Ron Carter

Walk or wander into the world of jazz. Ron Carter is there. His reputation in the music world is peerless. He stylishly accompanies any player or group and, without breaking stride, performs with stunning virtuosity as a soloist. His work is rich in detail, pure in sound, and technically impressive. His long list of accolades as a performer is unprecedented; he may be the most popular bassist there is.

A lean six feet four inches with a mixture of pride and courtliness, Ron displays an elegant calm on stage as well as off.
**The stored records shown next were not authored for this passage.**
theorem State.eddyRun_within (s : State) (a1 : Req) (a2 : Nat) (a3 : Nat) : Within [.regs, .agg, .eddies] s (State.eddyRun s a1 a2 a3) := by
  unfold State.eddyRun
  repeat' first
    | with_reducible exact Within.refl _ _
    | with_reducible assumption
    | exact (rfl : _ = true)
    | (with_reducible apply Within.via (State.refuse_within ..))
    | (with_reducible apply Within.via (State.engineStart_within ..))
    | (with_reducible apply Within.via (State.engineStop_within ..))
    | (with_reducible apply Within.via (State.engineResume_within ..))
    | (with_reducible apply Within.via (State.engineKick_within ..))
    | with_reducible apply Within.foldl
    | with_reducible apply Within.foldlFst
    | with_reducible apply Within.foldlSnd
    | refine (fun (z : State × _) x hz => ?_)
    | refine (fun (z : _ × State) x hz => ?_)
    | refine (fun (z : State) (l : Loc) (d : List Nat) hz => ?_)
    | refine (fun (s : State) x => ?_)
    | (intro z; refine (fun (hz : Within [.regs, .agg, .eddies] s z) => ?_) ?_; rotate_left; dsimp only [z]; rotate_left; clear_value z)
    | (intro z; refine (fun (hz : Within [.regs, .agg, .eddies] s z.1) => ?_) ?_; rotate_left; dsimp only [z]; rotate_left; clear_value z)
    | (intro z; refine (fun (hz : Within [.regs, .agg, .eddies] s z.2) => ?_) ?_; rotate_left; dsimp only [z]; rotate_left; clear_value z)
    | (intro z; have _h : State → _ := z; clear _h; dsimp -zeta only [z]; clear z)
    | (intro z; have _h : State × _ → _ := z; clear _h; dsimp -zeta only [z]; clear z)
    | (intro z; clear_value z)
    | (intro z; dsimp -zeta only [z]; clear z)
    | lift_lets -underBinder
    | split

theorem State.memAdvance_within (s : State) (a1 : Nat) : Within [.regs, .agg] s (State.memAdvance s a1) := by
  unfold State.memAdvance
  repeat' first
    | with_reducible exact Within.refl _ _
    | with_reducible assumption
    | exact (rfl : _ = true)
    | (with_reducible apply Within.via (State.fset_within ..))
    | (intro z; refine (fun (hz : Within [.regs, .agg] s z) => ?_) ?_; rotate_left; dsimp only [z]; rotate_left; clear_value z)
    | (intro z; clear_value z)
    | lift_lets -underBinder
    | split

theorem State.memDataWrite_within (s : State) (a1 : Req) (a2 : Nat) (a3 : Nat) (a4 : Nat) : Within [.regs, .agg, .eddies] s (State.memDataWrite s a1 a2 a3 a4) := by
  unfold State.memDataWrite
  repeat' first
    | with_reducible exact Within.refl _ _
    | with_reducible assumption
    | exact (rfl : _ = true)
    | (with_reducible apply Within.via (State.fset_within ..))
    | (with_reducible apply Within.via (State.finc_within ..))
    | (with_reducible apply Within.via (State.refuse_within ..))
    | (with_reducible apply Within.via (State.setEddy_within ..))
    | (with_reducible apply Within.via (State.memAdvance_within ..))
    | (intro z; refine (fun (hz : Within [.regs, .agg, .eddies] s z) => ?_) ?_; rotate_left; dsimp only [z]; rotate_left; clear_value z)
    | (intro z; clear_value z)
    | lift_lets -underBinder
    | split

theorem State.memDataRead_within (s : State) (a1 : Req) (a2 : Nat) (a3 : Nat) : Within [.regs, .agg] s (State.memDataRead s a1 a2 a3) := by
  unfold State.memDataRead
  repeat' first
    | with_reducible exact Within.refl _ _
    | with_reducible assumption
    | exact (rfl : _ = true)
    | (with_reducible apply Within.via (State.fset_within ..))
    | (with_reducible apply Within.via (State.finc_within ..))
    | (with_reducible apply Within.via (State.refuse_within ..))
    | (intro z; refine (fun (hz : Within [.regs, .agg] s z) => ?_) ?_; rotate_left; dsimp only [z]; rotate_left; clear_value z)
    | (intro z; clear_value z)
    | lift_lets -underBinder
    | split

theorem State.setQueues_within (s : State) (a1 : Nat) (a2 : EddyQueues) : Within [.eddies] s (State.setQueues s a1 a2) := by
  unfold State.setQueues
  repeat' first
    | with_reducible exact Within.refl _ _
    | exact (rfl : _ = true)
    | (with_reducible apply Within.via (State.setEddy_within ..))

theorem State.flushStreamIn_within (s : State) (a1 : Nat) : Within [.eddies] s (State.flushStreamIn s a1) := by
  unfold State.flushStreamIn
  repeat' first
    | with_reducible exact Within.refl _ _
    | with_reducible assumption
    | exact (rfl : _ = true)
    | (with_reducible apply Within.via (State.setEddy_within ..))
    | (with_reducible apply Within.via (State.setQueues_within ..))
    | (intro z; refine (fun (hz : Within [.eddies] s z) => ?_) ?_; rotate_left; dsimp only [z]; rotate_left; clear_value z)
    | (intro z; clear_value z)
    | lift_lets -underBinder

theorem State.flushStreamOut_within (s : State) (a1 : Nat) : Within [.eddies] s (State.flushStreamOut s a1) := by
  unfold State.flushStreamOut
  repeat' first
    | with_reducible exact Within.refl _ _
    | with_reducible assumption
    | exact (rfl : _ = true)
    | (with_reducible apply Within.via (State.setEddy_within ..))
    | (with_reducible apply Within.via (State.setQueues_within ..))
    | (intro z; refine (fun (hz : Within [.eddies] s z) => ?_) ?_; rotate_left; dsimp only [z]; rotate_left; clear_value z)
    | (intro z; clear_value z)
    | lift_lets -underBinder

theorem State.capPop_within (s : State) (a1 : Nat) : Within [.eddies] s (State.capPop s a1) := by
  unfold State.capPop
  repeat' first
    | with_reducible exact Within.refl _ _
    | with_reducible assumption
    | exact (rfl : _ = true)
    | (with_reducible apply Within.via (State.setQueues_within ..))
    | (intro z; refine (fun (hz : Within [.eddies] s z) => ?_) ?_; rotate_left; dsimp only [z]; rotate_left; clear_value z)
    | (intro z; clear_value z)
    | lift_lets -underBinder

theorem State.streamCtl_within (s : State) (a1 : Req) (a2 : Nat) (a3 : Nat) : Within [.regs, .agg, .eddies] s (State.streamCtl s a1 a2 a3) := by
  unfold State.streamCtl
  repeat' first
    | with_reducible exact Within.refl _ _
    | with_reducible assumption
    | exact (rfl : _ = true)
    | (with_reducible apply Within.via (State.wr32_within ..))
    | (with_reducible apply Within.via (State.refuse_within ..))
    | (with_reducible apply Within.via (State.flushStreamIn_within ..))
    | (with_reducible apply Within.via (State.flushStreamOut_within ..))
    | (with_reducible apply Within.via (State.capPop_within ..))
    | (intro z; refine (fun (hz : Within [.regs, .agg, .eddies] s z) => ?_) ?_; rotate_left; dsimp only [z]; rotate_left; clear_value z)
    | (intro z; clear_value z)
    | lift_lets -underBinder
    | split

theorem State.stimWrite_within (s : State) (a1 : Req) (a2 : Nat) (a3 : Nat) (a4 : Nat) : Within [.regs, .agg, .eddies] s (State.stimWrite s a1 a2 a3 a4) := by
  unfold State.stimWrite
  repeat' first
    | with_reducible exact Within.refl _ _
    | with_reducible assumption
    | exact (rfl : _ = true)
    | (with_reducible apply Within.via (State.refuse_within ..))
    | (with_reducible apply Within.via (State.setQueues_within ..))
    | (intro z; refine (fun (hz : Within [.regs, .agg, .eddies] s z) => ?_) ?_; rotate_left; dsimp only [z]; rotate_left; clear_value z)
    | (intro z; clear_value z)
    | lift_lets -underBinder
    | split

theorem State.streamInWord_within (s : State) (a1 : Nat) (a2 : BitVec 256) : Within [.eddies] s (State.streamInWord s a1 a2) := by
  unfold State.streamInWord
  repeat' first
    | with_reducible exact Within.refl _ _
    | with_reducible assumption
    | exact (rfl : _ = true)
    | (with_reducible apply Within.via (State.setQueues_within ..))
    | (intro z; refine (fun (hz : Within [.eddies] s z) => ?_) ?_; rotate_left; dsimp only [z]; rotate_left; clear_value z)
    | (intro z; clear_value z)
    | lift_lets -underBinder
    | split

theorem State.streamOutWord_within (s : State) (a1 : Nat) : Within [.eddies, .out] s (State.streamOutWord s a1) := by
  unfold State.streamOutWord
  repeat' first
    | with_reducible exact Within.refl _ _
    | with_reducible assumption
    | exact (rfl : _ = true)
    | (with_reducible apply Within.via (State.emit_within ..))
    | (with_reducible apply Within.via (State.setQueues_within ..))
    | (intro z; refine (fun (hz : Within [.eddies, .out] s z) => ?_) ?_; rotate_left; dsimp only [z]; rotate_left; clear_value z)
    | (intro z; clear_value z)
    | lift_lets -underBinder
    | split

theorem State.setXfer_within (s : State) (a1 : Nat) (a2 : Nat) (a3 : Xfer) : Within [.eddies] s (State.setXfer s a1 a2 a3) := by
  unfold State.setXfer
  repeat' first
    | with_reducible exact Within.refl _ _
    | exact (rfl : _ = true)
    | (with_reducible apply Within.via (State.setEddy_within ..))

theorem State.transferBegin_within (s : State) (a1 : Nat) : Within [.eddies] s (State.transferBegin s a1) := by
  unfold State.transferBegin
  repeat' first
    | with_reducible exact Within.refl _ _
    | exact (rfl : _ = true)
    | (with_reducible apply Within.via (State.setXfer_within ..))
    | split

theorem State.enginePacket_within (s : State) (a1 : Nat) (a2 : Header) (a3 : List (BitVec 512 × Bool)) (a4 : Origin) : Within [.mil, .fresh] s (State.enginePacket s a1 a2 a3 a4) := by
  unfold State.enginePacket
  repeat' first
    | with_reducible exact Within.refl _ _
    | exact (rfl : _ = true)
    | (with_reducible apply Within.via (State.useFree_within ..))
    | (with_reducible apply Within.via (State.pushIn_within ..))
He has created music with consummate skill for more than forty-five years, apparently without rumpling his tasteful suits or raising a serious sweat. In the early 1960s, he performed throughout the United States in nightclubs and concert halls with Eric Dolphy, Jaki Byard, and Wes Montgomery, then toured Europe with Cannonball Adderley. He was a member of Miles Davis’s now classic quintet from 1963 to 1968, along with Herbie Hancock, Tony Williams, and Wayne Shorter.
Ron was among the few bassists who continued to play acoustic bass when many turned to electric bass. “It was a conscious choice,” he says. “I felt a responsibility to present a viable alternative to the popular electric sound.”
One of Ron’s chief traits is that he creates bass lines so harmonically and rhythmically rich that soloists must go far to respond to his challenge. As he puts it: “A good bassist determines the direction of any band.” Often Ron uses gonglike tones and glissandos in his work. Once his exclusive trademark, these sounds have now become part of every modern bassist’s vocabulary.
When he first formed his own group, the bass was not generally considered a lead instrument. Ron found a solution in the piccolo bass, an instrument one-half the size of a standard bass. He tuned the instrument so as to foster an unusual sound quality, one that stands out in an ensemble. Backed by a quartet of piano, drums, percussion, and an additional bass, Ron created one of the most distinctive and unusual jazz combos ever heard.

COMPOSER/ARRANGER/AUTHOR

Ron Carter won a Grammy award in 1988 for the instrumental composition, Call Sheet Blues, from the film ‘Round Midnight. He scored and arranged music for a number of other films including The Passion of Beatrice, directed by Bertrand Tavernier; Haraka, directed by Ola Balugun; and for the television movies Exit Ten, starring Peter Weller; and A Gathering of Old Men, starring Richard Widmark and Louis Gossett Jr.
Ron is the author of Building Jazz Bass Lines, a series of books on playing jazz; a Comprehensive Bass Method, for classical bass studies; Ron Carter, Bass Lines; and The Music of Ron Carter, which contains 130 of his published and recorded compositions.

RECORDING ARTIST

With more than 2,500 albums to his credit, Carter may well be the most recorded bassist around. He is equally successful as a leader and a supportive collaborator, anchoring extraordinary and varied sessions with commanding technique and impeccable taste. He has recorded with many of the greatest names in music: Oliver Nelson, Tommy Flanagan, Gil Scott-Heron, Gil Evans, Lena Horn, James Brown, Coleman Hawkins, Bill Evans, Carlos Santana, Aretha Franklin, Sonny Rollins, Paul Simon, Janis Ian, Bette Midler, Benny Goodman, George Benson, B.B. King, Eric Gale, Johnny Hodges, Antonio Carlos Jobim, The Kronos Quartet, Dexter Gordon, Helen Merrill, J.J. Johnson, Benny Golson, Sir Roland Hanna, Stan Getz, and Jessye Norman.
Ron’s many awards include citations by the Jaoan All-Star Jazz Poll and the Swing Journal Readers Poll. He was voted Outstanding Bassist of the Decade by the Detroit News and Jazz Bassist of the Year by Downbeat magazine. He was also named Most Valuable Player, Acoustic Bass, by the National Academy of Recording Arts and Sciences. His solo bass recording of the Bach Cello Suites on compact disc was certified Gold in 1988.

EDUCATOR AND SPOKESMAN

“Education has always served to increase my awareness,” says Carter. “Teaching helps me better understand what it is that I do.The students walk away with the history of string bass; they become more cognizant of jazz history. Also, their questions – about jazz publishing, copyright laws, and recording contracts – are answered firsthand.”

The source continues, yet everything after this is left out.